Transpl Int, 16 October 2023
This article is part of the Special Issue The Future of Beta Cells Replacement in the Era of Regenerative Medicine and Organ Bioengineering View all 15 articles

Preferred Islet Delivery Device Characteristics and Implantation Strategies of Patients With Type 1 Diabetes

  • 1Department of Internal Medicine, Leiden University Medical Center, Leiden, Netherlands
  • 2LUMC Transplant Center, Leiden University Medical Center, Leiden, Netherlands
  • 3Cell Biology-Inspired Tissue Engineering (cBITE), MERLN Institute for Technology-Inspired Regenerative Medicine, Maastricht University, Maastricht, Netherlands
  • 4Copernicus Institute of Sustainable Development, Utrecht University, Utrecht, Netherlands
  • 5Lighthouse Biomedical B.V., Maastricht, Netherlands

Islet delivery devices (IDDs) offer potential benefits for islet transplantation and stem cell-based replacement in type 1 diabetes. Little is known about patient preferences regarding islet delivery device characteristics and implantation strategies. Patient preferences for IDDs and implantation strategies remain understudied. We invited patients, parents and caregivers to fill in an online questionnaire regarding IDDs. An online survey gathered responses from 809 type 1 diabetes patients and 47 caregivers. We also assessed diabetes distress in a subgroup of 412 patients. A significant majority (97%) expressed willingness to receive an IDD. Preferred IDD attributes included a 3.5 cm diameter for 37.7% of respondents, while when provided with all options, 30.4% found dimensions unimportant. Respondents were open to approximately 4 implants, each with a 5 cm incision. Many favored a device functioning for 12 months (33.4%) or 24 months (24.8%). Younger participants (16–30) were more inclined to accept a 6 months functional duration (p < 0.001). Functional duration outweighed implant quantity and size (p < 0.001) in device importance.
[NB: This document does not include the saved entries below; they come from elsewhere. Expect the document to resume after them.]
-- ==== Sys2Proof/Decode.lean ====
section
/-! DEFINITION. Decoding and encoding of requests (spec/30_encoding.md). Decoding is total: every CTRL value,
every group and every `rd_addr` names exactly one operation (R90), so the decoder of a request has no refusal;
only the framing of the host's numbered words (`decodeTableWord`) refuses a width that no format has. -/

namespace Sys2Proof

/-! ### Block B (R73) -/

/-- `type`, B[15:12]. -/
def typeOf (b : Word) : BitVec 4 := b.extractLsb' 12 4

/-- `version`, B[11]; false is version A. -/
def versionOf (b : Word) : Bit := b.getLsbD 11

/-- `tp`, B[10]. -/
def tpOf (b : Word) : Bit := b.getLsbD 10

/-- `pty`, B[9:5]. -/
def ptyOf (b : Word) : BitVec 5 := b.extractLsb' 5 5

/-- `gs`, B[4:0]. -/
def gsOf (b : Word) : BitVec 5 := b.extractLsb' 0 5

/-- The payload of a group: everything but its pair (R70, R73, R74). -/
def payloadOf (g : RdsGroup) : Payload :=
  { pi := g.a, tp := tpOf g.b, pty := ptyOf g.b, gs := gsOf g.b, c := g.c, d := g.d }

/-! ### The opcode map (R83) -/

/-- The GROUP row of a pair, by the five bits B[15], B[14], B[13], B[12] and B[11] that select it (R75, R83). -/
def groupRow (type : BitVec 4) (version : Bit) (x : Payload) : Instr :=
  match type.getLsbD 3, type.getLsbD 2, type.getLsbD 1, type.getLsbD 0, version with
  | false, false, false, false, false => .grp0A x
  | false, false, false, false, true => .grp0B x
  | false, false, false, true, false => .grp1A x
  | false, false, false, true, true => .grp1B x
  | false, false, true, false, false => .grp2A x
  | false, false, true, false, true => .grp2B x
  | false, false, true, true, false => .grp3A x
  | false, false, true, true, true => .grp3B x
  | false, true, false, false, false => .grp4A x
  | false, true, false, false, true => .grp4B x
  | false, true, false, true, false => .grp5A x
  | false, true, false, true, true => .grp5B x
  | false, true, true, false, false => .grp6A x
  | false, true, true, false, true => .grp6B x
  | false, true, true, true, false => .grp7A x
  | false, true, true, true, true => .grp7B x
  | true, false, false, false, false => .grp8A x
  | true, false, false, false, true => .grp8B x
  | true, false, false, true, false => .grp9A x
  | true, false, false, true, true => .grp9B x
  | true, false, true, false, false => .grp10A x
  | true, false, true, false, true => .grp10B x
  | true, false, true, true, false => .grp11A x
  | true, false, true, true, true => .grp11B x
  | true, true, false, false, false => .grp12A x
  | true, true, false, false, true => .grp12B x
  | true, true, false, true, false => .grp13A x
  | true, true, false, true, true => .grp13B x
  | true, true, true, false, false => .grp14A x
  | true, true, true, false, true => .grp14B x
  | true, true, true, true, false => .grp15A x
  | true, true, true, true, true => .grp15B x

/-- The instruction of a group: its row, with the rest of its words. No bit but B[15:11] takes part in choosing
the row (R75). -/
def decodeGroup (g : RdsGroup) : Instr := groupRow (typeOf g.b) (versionOf g.b) (payloadOf g)

/-- The operation a request names: CTRL by R72, GROUP by R83, RDPORT by R89. -/
def decode (r : Request) : Instr :=
  match r with
  | .ctrl bits ready g =>
    match bits.getLsbD 1, bits.getLsbD 0, ready with
    | false, false, _ => .idle none
    | false, true, true => .apply g
    | false, true, false => .idle (some g)
    | true, false, _ => .reset none
    | true, true, _ => .reset (some g)
  | .group g => decodeGroup g
  | .rdport addr => .read addr

/-! ### The encoder, from the same tables -/

/-- Block B of a pair and a payload, field by field as R73 lays it out. -/
def blockB (type : BitVec 4) (version : Bit) (x : Payload) : Word :=
  type ++ BitVec.ofBool version ++ BitVec.ofBool x.tp ++ x.pty ++ x.gs

/-- The four words of a pair and a payload. -/
def groupOf (type : BitVec 4) (version : Bit) (x : Payload) : RdsGroup :=
  { a := x.pi, b := blockB type version x, c := x.c, d := x.d }

/-- The words a CTRL request shows when it presents no group; no rule reads them. -/
def noWords : RdsGroup := { a := 0, b := 0, c := 0, d := 0 }

/-- The request that names an instruction. -/
def encode (i : Instr) : Request :=
  match i with
  | .grp0A x => .group (groupOf 0 false x)
  | .grp0B x => .group (groupOf 0 true x)
  | .grp1A x => .group (groupOf 1 false x)
  | .grp1B x => .group (groupOf 1 true x)
  | .grp2A x => .group (groupOf 2 false x)
  | .grp2B x => .group (groupOf 2 true x)
  | .grp3A x => .group (groupOf 3 false x)
  | .grp3B x => .group (groupOf 3 true x)
  | .grp4A x => .group (groupOf 4 false x)
  | .grp4B x => .group (groupOf 4 true x)
  | .grp5A x => .group (groupOf 5 false x)
  | .grp5B x => .group (groupOf 5 true x)
  | .grp6A x => .group (groupOf 6 false x)
  | .grp6B x => .group (groupOf 6 true x)
  | .grp7A x => .group (groupOf 7 false x)
  | .grp7B x => .group (groupOf 7 true x)
  | .grp8A x => .group (groupOf 8 false x)
  | .grp8B x => .group (groupOf 8 true x)
  | .grp9A x => .group (groupOf 9 false x)
  | .grp9B x => .group (groupOf 9 true x)
  | .grp10A x => .group (groupOf 10 false x)
  | .grp10B x => .group (groupOf 10 true x)
  | .grp11A x => .group (groupOf 11 false x)
  | .grp11B x => .group (groupOf 11 true x)
  | .grp12A x => .group (groupOf 12 false x)
  | .grp12B x => .group (groupOf 12 true x)
  | .grp13A x => .group (groupOf 13 false x)
  | .grp13B x => .group (groupOf 13 true x)
  | .grp14A x => .group (groupOf 14 false x)
  | .grp14B x => .group (groupOf 14 true x)
  | .grp15A x => .group (groupOf 15 false x)
  | .grp15B x => .group (groupOf 15 true x)
  | .apply g => .ctrl 0b01 true g
  | .reset none => .ctrl 0b10 true noWords
  | .reset (some g) => .ctrl 0b11 true g
  | .idle none => .ctrl 0b00 true noWords
  | .idle (some g) => .ctrl 0b01 false g
  | .read addr => .rdport addr

/-! ### The opcode table as data -/

/-- The request format of an opcode-table row (R71). -/
inductive Format where
  | group
  | ctrl
  | rdport
deriving DecidableEq, Repr

/-- A row of spec/opcode_table.json: its mnemonic, its format, and the mask and match that select it. -/
structure OpcodeRow where
  mnemonic : String
  format : Format
  mask : Word
  value : Word
deriving DecidableEq, Repr

/-- The row of an instruction in spec/opcode_table.json. -/
def rowOf (i : Instr) : OpcodeRow :=
  match i with
  | .grp0A _ => ⟨"GRP_0A", .group, 0xF800, 0x0000⟩
  | .grp0B _ => ⟨"GRP_0B", .group, 0xF800, 0x0800⟩
  | .grp1A _ => ⟨"GRP_1A", .group, 0xF800, 0x1000⟩
  | .grp1B _ => ⟨"GRP_1B", .group, 0xF800, 0x1800⟩
  | .grp2A _ => ⟨"GRP_2A", .group, 0xF800, 0x2000⟩
  | .grp2B _ => ⟨"GRP_2B", .group, 0xF800, 0x2800⟩
  | .grp3A _ => ⟨"GRP_3A", .group, 0xF800, 0x3000⟩
  | .grp3B _ => ⟨"GRP_3B", .group, 0xF800, 0x3800⟩
  | .grp4A _ => ⟨"GRP_4A", .group, 0xF800, 0x4000⟩
  | .grp4B _ => ⟨"GRP_4B", .group, 0xF800, 0x4800⟩
  | .grp5A _ => ⟨"GRP_5A", .group, 0xF800, 0x5000⟩
  | .grp5B _ => ⟨"GRP_5B", .group, 0xF800, 0x5800⟩
  | .grp6A _ => ⟨"GRP_6A", .group, 0xF800, 0x6000⟩
  | .grp6B _ => ⟨"GRP_6B", .group, 0xF800, 0x6800⟩
  | .grp7A _ => ⟨"GRP_7A", .group, 0xF800, 0x7000⟩
  | .grp7B _ => ⟨"GRP_7B", .group, 0xF800, 0x7800⟩
  | .grp8A _ => ⟨"GRP_8A", .group, 0xF800, 0x8000⟩
  | .grp8B _ => ⟨"GRP_8B", .group, 0xF800, 0x8800⟩
  | .grp9A _ => ⟨"GRP_9A", .group, 0xF800, 0x9000⟩
  | .grp9B _ => ⟨"GRP_9B", .group, 0xF800, 0x9800⟩
  | .grp10A _ => ⟨"GRP_10A", .group, 0xF800, 0xA000⟩
  | .grp10B _ => ⟨"GRP_10B", .group, 0xF800, 0xA800⟩
  | .grp11A _ => ⟨"GRP_11A", .group, 0xF800, 0xB000⟩
  | .grp11B _ => ⟨"GRP_11B", .group, 0xF800, 0xB800⟩
  | .grp12A _ => ⟨"GRP_12A", .group, 0xF800, 0xC000⟩
  | .grp12B _ => ⟨"GRP_12B", .group, 0xF800, 0xC800⟩
  | .grp13A _ => ⟨"GRP_13A", .group, 0xF800, 0xD000⟩
  | .grp13B _ => ⟨"GRP_13B", .group, 0xF800, 0xD800⟩
  | .grp14A _ => ⟨"GRP_14A", .group, 0xF800, 0xE000⟩
  | .grp14B _ => ⟨"GRP_14B", .group, 0xF800, 0xE800⟩
  | .grp15A _ => ⟨"GRP_15A", .group, 0xF800, 0xF000⟩
  | .grp15B _ => ⟨"GRP_15B", .group, 0xF800, 0xF800⟩
  | .apply _ => ⟨"APPLY", .ctrl, 0b11, 0b01⟩
  | .reset _ => ⟨"RESET", .ctrl, 0b10, 0b10⟩
  | .idle _ => ⟨"IDLE", .ctrl, 0b11, 0b00⟩
  | .read _ => ⟨"READ", .rdport, 0x000, 0x000⟩

/-- The bits of a request that a row's mask and match apply to: block B of a group, the two CTRL bits, or
`rd_addr`. -/
def selectorOf (r : Request) : Format × Word :=
  match r with
  | .ctrl bits _ _ => (.ctrl, bits.setWidth 16)
  | .group g => (.group, g.b)
  | .rdport addr => (.rdport, addr.setWidth 16)

/-- A request is of a row's format and carries the row's fixed bits. -/
def OpcodeRow.selects (row : OpcodeRow) (r : Request) : Bool :=
  (selectorOf r).1 == row.format && ((selectorOf r).2 &&& row.mask) == row.value

/-! ### Pseudo-requests (R88) -/

/-- `hdr = (tp << 10) + (pty << 5)`. -/
def hdrOf (tp pty : Nat) : Nat := (tp <<< 10) + (pty <<< 5)

/-- A 16-bit group word from the number an expansion computes. -/
def wordOf (n : Nat) : Word := BitVec.ofNat 16 n

/-- The one GROUP line a pseudo-request expands to, by the expansions of R88. The RT+ row takes its pair
from the configuration. -/
def expand (k : Config) (p : Pseudo) : RdsGroup :=
  match p with
  | .ps0A pi tp pty ta ms di addr x y =>
    { a := wordOf pi, b := wordOf (0x0000 + hdrOf tp pty + (ta <<< 4) + (ms <<< 3) + (di <<< 2) + addr),
      c := wordOf 0x0000, d := wordOf ((x <<< 8) + y) }
  | .ps0B pi tp pty ta ms di addr x y =>
    { a := wordOf pi, b := wordOf (0x0800 + hdrOf tp pty + (ta <<< 4) + (ms <<< 3) + (di <<< 2) + addr),
      c := wordOf pi, d := wordOf ((x <<< 8) + y) }
  | .rt2A pi tp pty flip addr w x y z =>
    { a := wordOf pi, b := wordOf (0x2000 + hdrOf tp pty + (flip <<< 4) + addr),
      c := wordOf ((w <<< 8) + x), d := wordOf ((y <<< 8) + z) }
  | .rt2B pi tp pty flip addr x y =>
    { a := wordOf pi, b := wordOf (0x2800 + hdrOf tp pty + (flip <<< 4) + addr),
      c := wordOf pi, d := wordOf ((x <<< 8) + y) }
  | .ct4A pi tp pty mjd hour minute osign omag =>
    { a := wordOf pi, b := wordOf (0x4000 + hdrOf tp pty + (mjd >>> 15)),
      c := wordOf (((mjd &&& 0x7FFF) <<< 1) + (hour >>> 4)),
      d := wordOf (((hour &&& 0xF) <<< 12) + (minute <<< 6) + (osign <<< 5) + omag) }
  | .rtp pi tp pty run ct1 s1 l1 ct2 s2 l2 =>
    { a := wordOf pi,
      b := wordOf ((k.rtpType.toNat <<< 12) + (k.rtpVersion.toNat <<< 11) + hdrOf tp pty + (run <<< 4) + (ct1 >>> 3)),
      c := wordOf (((ct1 &&& 7) <<< 13) + (s1 <<< 7) + (l1 <<< 1) + (ct2 >>> 5)),
      d := wordOf (((ct2 &&& 0x1F) <<< 11) + (s2 <<< 5) + l2) }

/-! ### Words numbered as the opcode table numbers them -/

/-- The request whose bits are `w`, `nbits` wide, as spec/opcode_table.json numbers them.
A width of 1 to 8 is CTRL (two bits, presented with `grp_ready` = 1 and words of zeros); 16 to 64 is GROUP,
with block B in bits 15..0 (the table's mask and match apply to it) and A, C and D in the bits above, in that
order; 9 to 15 is RDPORT, and so is 0, since the READ row has no fixed bit.
DESIGN CHOICE (log entry 5): the spec gives a request no byte layout. -/
def requestOfWord (nbits w : Nat) : Option Request :=
  if nbits = 0 ∨ (9 ≤ nbits ∧ nbits ≤ 15) then
    if w < 512 then some (.rdport (BitVec.ofNat 9 w)) else none
  else if nbits ≤ 8 then
    if w < 4 then some (.ctrl (BitVec.ofNat 2 w) true noWords) else none
  else if nbits ≤ 64 then
    if w < 2 ^ 64 then
      some (.group { a := BitVec.ofNat 16 (w / 2 ^ 16), b := BitVec.ofNat 16 w,
                     c := BitVec.ofNat 16 (w / 2 ^ 32), d := BitVec.ofNat 16 (w / 2 ^ 48) })
    else none
  else none

/-- The instruction the decoder reads from a word numbered as the opcode table numbers it. -/
def decodeTableWord (nbits w : Nat) : Option Instr := (requestOfWord nbits w).map decode

end Sys2Proof
end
This emphasizes patients’ willingness to accommodate burdens related to IDD features and implantation methods, crucial for designing future beta cell replacement strategies.

GRAPHICAL ABSTRACT

Introduction

In type 1 diabetes (T1D) insulin-producing beta cells are destroyed by the immune system and patients are dependent on life-long administration of exogenous insulin for glycemic control and survival [1]. Allogeneic islet transplantation (ITx) in the portal vein of the liver is performed in a small group of patients with T1D and severe problems with glycemic control and/or complications [2]. Usually due to an insufficient transplantable islet mass, instant blood mediated inflammatory reaction (IBMIR) and long-term islet attrition in the liver only a minority of patients will have long-lasting clinically relevant islet graft function [3, 4]. In the last 2 decades, researchers have tried to improve the efficacy of ITx with so-called islet delivery devices (IDDs) [57].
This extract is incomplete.